> Your instructions: Look through the material below and copy exactly the lines from the line with "crcOk s.rxAsm = false →" to the line with "true → s.rxValid = true →", those two lines included.

> Data to process:

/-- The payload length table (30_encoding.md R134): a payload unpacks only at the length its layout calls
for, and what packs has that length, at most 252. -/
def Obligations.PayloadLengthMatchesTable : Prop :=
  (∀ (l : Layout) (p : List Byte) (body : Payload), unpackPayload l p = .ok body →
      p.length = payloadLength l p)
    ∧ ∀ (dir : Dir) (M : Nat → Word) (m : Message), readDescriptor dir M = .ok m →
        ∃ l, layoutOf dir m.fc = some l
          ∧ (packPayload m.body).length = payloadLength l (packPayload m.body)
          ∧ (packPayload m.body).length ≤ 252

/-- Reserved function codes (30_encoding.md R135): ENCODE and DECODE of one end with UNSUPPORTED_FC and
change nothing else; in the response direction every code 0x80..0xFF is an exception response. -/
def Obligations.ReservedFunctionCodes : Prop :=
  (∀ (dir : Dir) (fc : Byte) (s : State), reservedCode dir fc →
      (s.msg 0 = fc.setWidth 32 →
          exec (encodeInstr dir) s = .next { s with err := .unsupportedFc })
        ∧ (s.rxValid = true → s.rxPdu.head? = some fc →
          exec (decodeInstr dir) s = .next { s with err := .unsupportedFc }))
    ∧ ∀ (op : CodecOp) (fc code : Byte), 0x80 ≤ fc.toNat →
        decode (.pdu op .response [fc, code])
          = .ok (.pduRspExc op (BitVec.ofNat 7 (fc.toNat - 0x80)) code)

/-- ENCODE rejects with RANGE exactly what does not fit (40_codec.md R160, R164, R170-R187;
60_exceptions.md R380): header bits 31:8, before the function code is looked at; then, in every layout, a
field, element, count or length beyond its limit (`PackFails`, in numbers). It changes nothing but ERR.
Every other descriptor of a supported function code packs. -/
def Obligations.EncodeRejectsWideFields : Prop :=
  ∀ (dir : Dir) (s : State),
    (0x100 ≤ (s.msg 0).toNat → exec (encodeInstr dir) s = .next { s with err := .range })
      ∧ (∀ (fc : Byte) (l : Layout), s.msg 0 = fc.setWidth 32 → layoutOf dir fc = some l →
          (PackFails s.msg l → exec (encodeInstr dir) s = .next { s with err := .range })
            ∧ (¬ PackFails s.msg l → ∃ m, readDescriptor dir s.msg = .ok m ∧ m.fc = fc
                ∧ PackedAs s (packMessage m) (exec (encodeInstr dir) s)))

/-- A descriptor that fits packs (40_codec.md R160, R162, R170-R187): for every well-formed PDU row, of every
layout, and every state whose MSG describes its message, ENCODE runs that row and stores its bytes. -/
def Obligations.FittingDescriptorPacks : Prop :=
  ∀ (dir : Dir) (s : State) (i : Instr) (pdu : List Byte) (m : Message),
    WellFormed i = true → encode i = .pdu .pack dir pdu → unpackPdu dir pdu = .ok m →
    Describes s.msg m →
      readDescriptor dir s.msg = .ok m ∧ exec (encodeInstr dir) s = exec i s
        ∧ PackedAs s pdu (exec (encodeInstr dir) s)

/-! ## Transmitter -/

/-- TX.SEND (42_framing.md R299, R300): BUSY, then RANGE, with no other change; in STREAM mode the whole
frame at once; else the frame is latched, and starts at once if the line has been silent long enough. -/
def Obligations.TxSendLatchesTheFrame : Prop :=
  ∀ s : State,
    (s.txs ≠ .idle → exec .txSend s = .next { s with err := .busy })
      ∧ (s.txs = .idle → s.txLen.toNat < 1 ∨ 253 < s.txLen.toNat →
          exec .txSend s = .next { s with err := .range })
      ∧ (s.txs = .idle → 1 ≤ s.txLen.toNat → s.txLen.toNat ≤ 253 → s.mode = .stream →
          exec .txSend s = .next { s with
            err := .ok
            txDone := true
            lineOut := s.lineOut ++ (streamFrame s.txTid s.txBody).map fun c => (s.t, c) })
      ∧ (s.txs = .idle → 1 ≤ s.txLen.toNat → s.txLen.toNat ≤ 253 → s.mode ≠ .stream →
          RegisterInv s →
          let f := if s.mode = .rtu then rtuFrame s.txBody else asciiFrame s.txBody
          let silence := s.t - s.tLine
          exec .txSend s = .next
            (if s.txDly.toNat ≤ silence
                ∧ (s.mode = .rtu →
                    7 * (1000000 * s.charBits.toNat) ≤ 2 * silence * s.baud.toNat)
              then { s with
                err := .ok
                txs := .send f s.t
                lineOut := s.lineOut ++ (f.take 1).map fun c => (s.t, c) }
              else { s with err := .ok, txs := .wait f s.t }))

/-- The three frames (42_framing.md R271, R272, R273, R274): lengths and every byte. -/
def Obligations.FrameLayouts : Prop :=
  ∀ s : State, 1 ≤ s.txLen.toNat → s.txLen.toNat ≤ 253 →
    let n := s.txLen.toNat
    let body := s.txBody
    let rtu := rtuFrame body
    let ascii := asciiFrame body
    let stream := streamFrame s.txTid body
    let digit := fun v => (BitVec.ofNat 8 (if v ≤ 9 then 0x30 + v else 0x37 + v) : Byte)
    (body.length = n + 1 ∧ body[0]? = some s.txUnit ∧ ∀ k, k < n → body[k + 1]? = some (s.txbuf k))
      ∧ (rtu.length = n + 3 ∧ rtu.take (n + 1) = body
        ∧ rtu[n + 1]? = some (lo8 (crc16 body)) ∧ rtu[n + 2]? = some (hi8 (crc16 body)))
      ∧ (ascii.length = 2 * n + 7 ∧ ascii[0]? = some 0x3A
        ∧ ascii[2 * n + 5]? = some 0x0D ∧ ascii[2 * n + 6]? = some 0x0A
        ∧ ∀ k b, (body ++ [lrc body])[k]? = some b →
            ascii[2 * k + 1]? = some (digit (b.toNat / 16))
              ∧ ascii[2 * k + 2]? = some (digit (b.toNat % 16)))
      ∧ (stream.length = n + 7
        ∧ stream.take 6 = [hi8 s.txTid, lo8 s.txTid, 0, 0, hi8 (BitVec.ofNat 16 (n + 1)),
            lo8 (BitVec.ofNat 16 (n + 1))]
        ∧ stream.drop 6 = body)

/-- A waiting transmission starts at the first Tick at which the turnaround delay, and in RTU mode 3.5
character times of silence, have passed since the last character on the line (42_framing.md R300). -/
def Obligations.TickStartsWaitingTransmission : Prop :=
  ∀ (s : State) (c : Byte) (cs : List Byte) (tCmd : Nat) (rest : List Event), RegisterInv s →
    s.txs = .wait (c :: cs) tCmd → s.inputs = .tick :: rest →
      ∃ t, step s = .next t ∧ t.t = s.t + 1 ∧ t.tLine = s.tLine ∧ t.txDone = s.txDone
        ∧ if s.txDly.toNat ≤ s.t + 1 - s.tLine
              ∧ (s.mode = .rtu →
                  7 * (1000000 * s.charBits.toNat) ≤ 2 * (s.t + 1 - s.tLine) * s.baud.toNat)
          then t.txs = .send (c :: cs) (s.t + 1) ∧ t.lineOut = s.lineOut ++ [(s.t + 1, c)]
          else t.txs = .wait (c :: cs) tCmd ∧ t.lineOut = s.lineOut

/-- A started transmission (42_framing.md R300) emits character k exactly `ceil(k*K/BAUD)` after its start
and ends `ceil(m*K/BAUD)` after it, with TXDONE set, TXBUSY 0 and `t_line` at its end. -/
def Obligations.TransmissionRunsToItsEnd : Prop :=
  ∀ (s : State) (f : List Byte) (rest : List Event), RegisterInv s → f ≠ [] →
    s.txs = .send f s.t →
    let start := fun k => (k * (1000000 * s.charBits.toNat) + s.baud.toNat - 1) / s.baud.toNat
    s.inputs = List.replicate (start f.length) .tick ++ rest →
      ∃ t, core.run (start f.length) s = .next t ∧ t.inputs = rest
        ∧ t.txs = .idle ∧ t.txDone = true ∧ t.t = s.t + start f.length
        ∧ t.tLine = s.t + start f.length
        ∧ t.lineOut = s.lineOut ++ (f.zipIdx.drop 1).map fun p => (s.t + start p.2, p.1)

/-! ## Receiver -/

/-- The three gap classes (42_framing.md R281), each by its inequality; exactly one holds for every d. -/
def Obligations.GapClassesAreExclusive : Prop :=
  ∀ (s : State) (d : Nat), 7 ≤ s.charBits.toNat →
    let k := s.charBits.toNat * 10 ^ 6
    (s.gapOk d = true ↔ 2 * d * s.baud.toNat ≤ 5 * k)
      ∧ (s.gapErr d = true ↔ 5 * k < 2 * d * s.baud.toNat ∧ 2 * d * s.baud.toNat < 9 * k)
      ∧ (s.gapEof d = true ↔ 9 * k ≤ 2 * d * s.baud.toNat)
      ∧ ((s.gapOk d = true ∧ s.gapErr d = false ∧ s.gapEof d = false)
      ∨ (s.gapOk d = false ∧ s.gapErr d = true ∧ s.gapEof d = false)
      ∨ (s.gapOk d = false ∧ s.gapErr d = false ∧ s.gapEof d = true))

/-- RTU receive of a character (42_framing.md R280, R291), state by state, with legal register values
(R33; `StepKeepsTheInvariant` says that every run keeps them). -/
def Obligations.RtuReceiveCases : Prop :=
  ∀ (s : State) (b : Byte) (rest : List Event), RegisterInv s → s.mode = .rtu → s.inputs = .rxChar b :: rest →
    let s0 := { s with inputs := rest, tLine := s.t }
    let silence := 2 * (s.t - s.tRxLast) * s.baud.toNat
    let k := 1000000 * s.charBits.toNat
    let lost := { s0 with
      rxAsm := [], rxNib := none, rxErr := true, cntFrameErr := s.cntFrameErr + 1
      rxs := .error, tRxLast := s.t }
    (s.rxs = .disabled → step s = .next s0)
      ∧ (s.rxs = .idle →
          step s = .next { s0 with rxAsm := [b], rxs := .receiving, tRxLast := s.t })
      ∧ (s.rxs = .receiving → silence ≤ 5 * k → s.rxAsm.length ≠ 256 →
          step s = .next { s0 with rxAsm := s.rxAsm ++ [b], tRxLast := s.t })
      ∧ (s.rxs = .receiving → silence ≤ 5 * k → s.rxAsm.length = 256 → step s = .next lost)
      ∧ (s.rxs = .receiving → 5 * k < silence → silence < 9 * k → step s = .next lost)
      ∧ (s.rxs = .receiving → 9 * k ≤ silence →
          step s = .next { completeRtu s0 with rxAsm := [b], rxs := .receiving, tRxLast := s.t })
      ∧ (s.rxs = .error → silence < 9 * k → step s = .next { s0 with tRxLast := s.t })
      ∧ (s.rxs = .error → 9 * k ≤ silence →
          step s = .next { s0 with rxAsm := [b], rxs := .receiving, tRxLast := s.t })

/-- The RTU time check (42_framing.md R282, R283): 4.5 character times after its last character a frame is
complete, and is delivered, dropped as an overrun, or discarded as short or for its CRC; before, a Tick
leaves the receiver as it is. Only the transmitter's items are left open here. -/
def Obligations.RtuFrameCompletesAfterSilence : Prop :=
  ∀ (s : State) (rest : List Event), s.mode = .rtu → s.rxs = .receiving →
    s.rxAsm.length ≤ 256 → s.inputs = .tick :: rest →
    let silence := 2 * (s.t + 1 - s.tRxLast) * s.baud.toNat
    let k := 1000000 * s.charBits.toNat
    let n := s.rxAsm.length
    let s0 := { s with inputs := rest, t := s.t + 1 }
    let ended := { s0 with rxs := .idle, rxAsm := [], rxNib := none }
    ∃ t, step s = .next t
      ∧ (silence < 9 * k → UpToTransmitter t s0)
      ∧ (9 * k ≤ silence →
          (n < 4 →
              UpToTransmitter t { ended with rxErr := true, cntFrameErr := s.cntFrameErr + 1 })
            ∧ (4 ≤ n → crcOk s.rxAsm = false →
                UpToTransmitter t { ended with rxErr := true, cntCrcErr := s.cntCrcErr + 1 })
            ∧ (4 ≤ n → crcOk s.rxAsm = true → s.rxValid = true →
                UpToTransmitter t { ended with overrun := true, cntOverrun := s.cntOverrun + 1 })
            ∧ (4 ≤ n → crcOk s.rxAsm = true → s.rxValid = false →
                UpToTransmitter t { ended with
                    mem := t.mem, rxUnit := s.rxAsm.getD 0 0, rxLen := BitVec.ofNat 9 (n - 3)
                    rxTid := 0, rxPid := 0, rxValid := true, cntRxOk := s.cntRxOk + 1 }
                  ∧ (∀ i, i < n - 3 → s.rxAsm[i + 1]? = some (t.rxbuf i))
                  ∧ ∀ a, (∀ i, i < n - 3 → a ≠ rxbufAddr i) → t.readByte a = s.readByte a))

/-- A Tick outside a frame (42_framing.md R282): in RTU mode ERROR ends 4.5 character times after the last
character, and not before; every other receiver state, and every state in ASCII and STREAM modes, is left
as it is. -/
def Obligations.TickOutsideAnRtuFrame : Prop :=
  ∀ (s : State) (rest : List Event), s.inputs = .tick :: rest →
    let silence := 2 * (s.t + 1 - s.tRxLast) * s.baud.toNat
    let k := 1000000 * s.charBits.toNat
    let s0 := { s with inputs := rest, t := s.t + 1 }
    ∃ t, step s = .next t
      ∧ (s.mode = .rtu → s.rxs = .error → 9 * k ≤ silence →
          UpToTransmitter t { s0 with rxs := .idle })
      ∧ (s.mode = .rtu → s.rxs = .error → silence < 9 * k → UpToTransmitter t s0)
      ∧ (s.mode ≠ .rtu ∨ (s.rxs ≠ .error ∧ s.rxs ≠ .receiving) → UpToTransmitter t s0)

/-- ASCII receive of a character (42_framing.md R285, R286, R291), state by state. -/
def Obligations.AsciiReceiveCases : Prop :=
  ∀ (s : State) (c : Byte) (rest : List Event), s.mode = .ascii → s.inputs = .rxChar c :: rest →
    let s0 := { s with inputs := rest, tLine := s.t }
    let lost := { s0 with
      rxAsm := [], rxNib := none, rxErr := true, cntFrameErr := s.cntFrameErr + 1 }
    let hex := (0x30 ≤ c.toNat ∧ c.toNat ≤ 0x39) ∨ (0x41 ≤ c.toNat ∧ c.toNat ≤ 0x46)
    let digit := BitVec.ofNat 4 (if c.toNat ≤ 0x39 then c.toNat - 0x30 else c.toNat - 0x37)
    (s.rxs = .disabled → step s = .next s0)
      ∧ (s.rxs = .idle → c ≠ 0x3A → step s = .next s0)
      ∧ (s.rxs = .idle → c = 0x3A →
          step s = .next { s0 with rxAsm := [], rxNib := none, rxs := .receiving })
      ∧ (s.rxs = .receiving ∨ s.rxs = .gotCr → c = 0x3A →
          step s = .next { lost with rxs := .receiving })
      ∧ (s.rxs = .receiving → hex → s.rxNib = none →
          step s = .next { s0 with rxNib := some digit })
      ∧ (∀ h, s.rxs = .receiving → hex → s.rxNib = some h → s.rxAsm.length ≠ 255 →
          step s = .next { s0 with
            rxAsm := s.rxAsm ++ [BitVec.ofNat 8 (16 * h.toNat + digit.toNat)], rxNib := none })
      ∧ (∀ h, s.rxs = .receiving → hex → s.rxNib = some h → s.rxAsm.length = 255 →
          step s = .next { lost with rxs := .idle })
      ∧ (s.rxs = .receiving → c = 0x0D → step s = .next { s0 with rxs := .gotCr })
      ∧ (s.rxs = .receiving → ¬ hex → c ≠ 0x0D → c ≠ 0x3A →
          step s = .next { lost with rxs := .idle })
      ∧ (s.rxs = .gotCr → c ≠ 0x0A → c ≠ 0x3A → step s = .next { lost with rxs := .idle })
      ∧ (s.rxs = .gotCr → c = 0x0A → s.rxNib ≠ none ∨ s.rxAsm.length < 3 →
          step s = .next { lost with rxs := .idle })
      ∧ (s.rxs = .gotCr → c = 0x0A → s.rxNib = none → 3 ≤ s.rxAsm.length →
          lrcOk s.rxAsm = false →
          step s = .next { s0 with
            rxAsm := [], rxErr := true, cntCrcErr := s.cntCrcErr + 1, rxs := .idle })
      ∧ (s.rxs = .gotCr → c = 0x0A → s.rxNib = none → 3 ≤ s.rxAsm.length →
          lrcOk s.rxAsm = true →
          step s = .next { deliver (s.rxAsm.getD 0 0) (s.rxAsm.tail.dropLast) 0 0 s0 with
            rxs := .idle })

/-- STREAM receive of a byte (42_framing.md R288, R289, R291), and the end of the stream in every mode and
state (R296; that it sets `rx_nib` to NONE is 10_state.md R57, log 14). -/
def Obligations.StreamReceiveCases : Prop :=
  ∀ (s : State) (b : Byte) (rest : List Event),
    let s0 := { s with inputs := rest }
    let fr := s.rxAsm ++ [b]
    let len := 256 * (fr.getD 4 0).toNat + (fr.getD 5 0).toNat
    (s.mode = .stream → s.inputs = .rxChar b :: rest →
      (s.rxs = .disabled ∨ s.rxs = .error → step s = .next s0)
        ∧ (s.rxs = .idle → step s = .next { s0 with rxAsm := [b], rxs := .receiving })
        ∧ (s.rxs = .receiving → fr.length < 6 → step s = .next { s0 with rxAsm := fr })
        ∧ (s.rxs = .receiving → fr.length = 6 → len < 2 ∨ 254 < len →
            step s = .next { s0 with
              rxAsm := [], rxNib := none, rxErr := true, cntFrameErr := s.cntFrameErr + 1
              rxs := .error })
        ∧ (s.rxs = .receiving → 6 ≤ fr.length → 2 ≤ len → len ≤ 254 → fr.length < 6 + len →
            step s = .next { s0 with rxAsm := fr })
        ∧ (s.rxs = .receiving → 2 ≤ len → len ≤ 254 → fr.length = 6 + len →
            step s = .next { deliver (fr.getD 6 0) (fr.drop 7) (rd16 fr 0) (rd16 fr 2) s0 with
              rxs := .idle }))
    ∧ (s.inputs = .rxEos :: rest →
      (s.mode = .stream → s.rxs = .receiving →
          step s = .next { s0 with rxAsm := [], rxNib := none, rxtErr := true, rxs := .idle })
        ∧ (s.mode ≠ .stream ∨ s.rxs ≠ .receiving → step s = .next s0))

> Answer for this exercise:
            ∧ (4 ≤ n → crcOk s.rxAsm = false →
                UpToTransmitter t { ended with rxErr := true, cntCrcErr := s.cntCrcErr + 1 })
            ∧ (4 ≤ n → crcOk s.rxAsm = true → s.rxValid = true →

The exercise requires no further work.